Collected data
========

theorem beatHolding_cons_of_ge {a b : Nat} (w : WriteBeat) (rest : List WriteBeat) (h8 : a + 8 ≤ b) :
    beatHolding a (w :: rest) b = beatHolding (a + 8) rest b := by
  have : (b - a) / 8 = (b - (a + 8)) / 8 + 1 := by omega
  have h : a ≤ b := by omega
  simp [beatHolding, h, h8, this]

theorem beatHolding_of_lt {a b : Nat} (beats : List WriteBeat) (h : b < a) : beatHolding a beats b = none := by
  have : ¬ a ≤ b := by omega
  simp [beatHolding, this]

/-- A write of beats, byte by byte: an enabled lane of a beat takes its data, every other byte keeps its value (R97). -/
theorem Memory.byteAt_writeBeats (m : Memory) (a : Nat) (beats : List WriteBeat) (b : Nat) :
    (m.writeBeats a beats).byteAt b = match beatHolding a beats b with
      | some w => if w.enables.getLsbD ((b - a) % 8) then laneOf w.data ((b - a) % 8) else m.byteAt b
      | none => m.byteAt b := by
  induction beats generalizing m a with
  | nil => simp [Memory.writeBeats, beatHolding]
  | cons w rest ih =>
    rw [Memory.writeBeats, ih]
    by_cases h1 : a + 8 ≤ b
    · rw [beatHolding_cons_of_ge _ _ h1]
      have hm : (b - a) % 8 = (b - (a + 8)) % 8 := by omega
      have hb : (m.writeBeat a w).byteAt b = m.byteAt b := by
        rw [Memory.writeBeat, Memory.byteAt_writeLanes, if_neg]
        rintro ⟨_, h, _⟩
        rw [mem_allLanes] at h
        omega
      rw [hm, hb]
    · rw [beatHolding_of_lt _ (by omega)]
      by_cases h2 : a ≤ b
      · rw [beatHolding_cons_of_lt _ _ h2 (by omega)]
        have hm : (b - a) % 8 = b - a := by omega
        have hl : b - a ∈ allLanes := (mem_allLanes _).mpr (by omega)
        simp only [Memory.writeBeat, Memory.byteAt_writeLanes, writesByte, hm, h2, hl, true_and]
      · rw [beatHolding_of_lt _ (by omega)]
        simp only [Memory.writeBeat, Memory.byteAt_writeLanes, writesByte, h2, false_and, if_false]

/-- A write of beats leaves an enabled byte parity-good and every other byte's parity state as it was (R97). -/
theorem Memory.faultyAt_writeBeats (m : Memory) (a : Nat) (beats : List WriteBeat) (b : Nat) :
    (m.writeBeats a beats).faultyAt b = match beatHolding a beats b with
      | some w => if w.enables.getLsbD ((b - a) % 8) then false else m.faultyAt b
      | none => m.faultyAt b := by
  induction beats generalizing m a with
  | nil => simp [Memory.writeBeats, beatHolding]
  | cons w rest ih =>
    rw [Memory.writeBeats, ih]
    by_cases h1 : a + 8 ≤ b
    · rw [beatHolding_cons_of_ge _ _ h1]
      have hm : (b - a) % 8 = (b - (a + 8)) % 8 := by omega
      have hb : (m.writeBeat a w).faultyAt b = m.faultyAt b := by
        rw [Memory.writeBeat, Memory.faultyAt_writeLanes, if_neg]
        rintro ⟨_, h, _⟩
        rw [mem_allLanes] at h
        omega
      rw [hm, hb]
    · rw [beatHolding_of_lt _ (by omega)]
      by_cases h2 : a ≤ b
      · rw [beatHolding_cons_of_lt _ _ h2 (by omega)]
        have hm : (b - a) % 8 = b - a := by omega
        have hl : b - a ∈ allLanes := (mem_allLanes _).mpr (by omega)
        simp only [Memory.writeBeat, Memory.faultyAt_writeLanes, writesByte, hm, h2, hl, true_and]
      · rw [beatHolding_of_lt _ (by omega)]
        simp only [Memory.writeBeat, Memory.faultyAt_writeLanes, writesByte, h2, false_and, if_false]

/-- A byte outside the written beats keeps its value and its parity state. -/
theorem Memory.writeBeats_outside (m : Memory) (a : Nat) (beats : List WriteBeat) (b : Nat)
    (h : b < a ∨ a + 8 * beats.length ≤ b) :
    (m.writeBeats a beats).byteAt b = m.byteAt b ∧ (m.writeBeats a beats).faultyAt b = m.faultyAt b := by
  have hn : beatHolding a beats b = none := by
    unfold beatHolding
    split
    · rw [List.getElem?_eq_none_iff]
      omega
    · rfl
  rw [Memory.byteAt_writeBeats, Memory.faultyAt_writeBeats, hn]
  exact ⟨rfl, rfl⟩

@[simp] theorem Memory.length_readBeats (m : Memory) (a n : Nat) : (m.readBeats a n).length = n := by
  induction n generalizing a with
  | zero => rfl
  | succ n ih => simp [Memory.readBeats, ih]

theorem Memory.anyFaulty_iff (m : Memory) (a n : Nat) : m.anyFaulty a n = true ↔ ∃ k < n, m.faultyAt (a + k) = true := by
  induction n generalizing a with
  | zero => simp [Memory.anyFaulty]
  | succ n ih =>
    rw [Memory.anyFaulty, Bool.or_eq_true, ih]
    constructor
    · rintro (h | ⟨k, hk, h⟩)
      · exact ⟨0, Nat.succ_pos n, h⟩
      · exact ⟨k + 1, by omega, by rw [show a + (k + 1) = a + 1 + k by omega]; exact h⟩
    · rintro ⟨k, hk, h⟩
      cases k with
      | zero => exact Or.inl h
      | succ k => exact Or.inr ⟨k, by omega, by rw [show a + 1 + k = a + (k + 1) by omega]; exact h⟩

/-! ### The canonical form -/

theorem risingFrom_insertCell {bound a : Nat} (v : Byte) {l : List Host.Cell} (hb : bound < a)
    (h : risingFrom bound (l.map Prod.fst) = true) : risingFrom bound ((insertCell a v l).map Prod.fst) = true := by
  induction l generalizing bound with
  | nil => simp [insertCell, risingFrom, hb]
  | cons c rest ih =>
    obtain ⟨x, w⟩ := c
    simp only [List.map_cons, risingFrom, Bool.and_eq_true, decide_eq_true_eq] at h
    simp only [insertCell]
    split
    · simp_all [risingFrom]
    · split
      · simp_all [risingFrom]
      · simp only [List.map_cons, risingFrom, Bool.and_eq_true, decide_eq_true_eq]
        exact ⟨h.1, ih (by omega) h.2⟩

theorem rising_insertCell (a : Nat) (v : Byte) {l : List Host.Cell} (h : rising (l.map Prod.fst) = true) :
    rising ((insertCell a v l).map Prod.fst) = true := by
  cases l with
  | nil => rfl
  | cons c rest =>
    obtain ⟨x, w⟩ := c
    simp only [List.map_cons, rising] at h
    simp only [insertCell]
    split
    · simp_all [rising, risingFrom]
    · split
      · simp_all [rising]
      · exact risingFrom_insertCell v (by omega) h

theorem risingFrom_insertAddress {bound a : Nat} {l : List Nat} (hb : bound < a) (h : risingFrom bound l = true) :
    risingFrom bound (insertAddress a l) = true := by
  induction l generalizing bound with
  | nil => simp [insertAddress, risingFrom, hb]
  | cons x rest ih =>
    simp only [risingFrom, Bool.and_eq_true, decide_eq_true_eq] at h
    simp only [insertAddress]
    split
    · simp_all [risingFrom]
    · split
      · simp_all [risingFrom]
      · simp only [risingFrom, Bool.and_eq_true, decide_eq_true_eq]
        exact ⟨h.1, ih (by omega) h.2⟩

theorem rising_insertAddress (a : Nat) {l : List Nat} (h : rising l = true) : rising (insertAddress a l) = true := by
  cases l with
  | nil => rfl
  | cons x rest =>
    simp only [rising] at h
    simp only [insertAddress]
    split
    · simp_all [rising, risingFrom]
    · split
      · simp_all [rising]
      · exact risingFrom_insertAddress (by omega) h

========

--- Your assignment ---
Using the data above, count the lines where "rest" appears. Reply with the number only.

--- Expected answer ---
8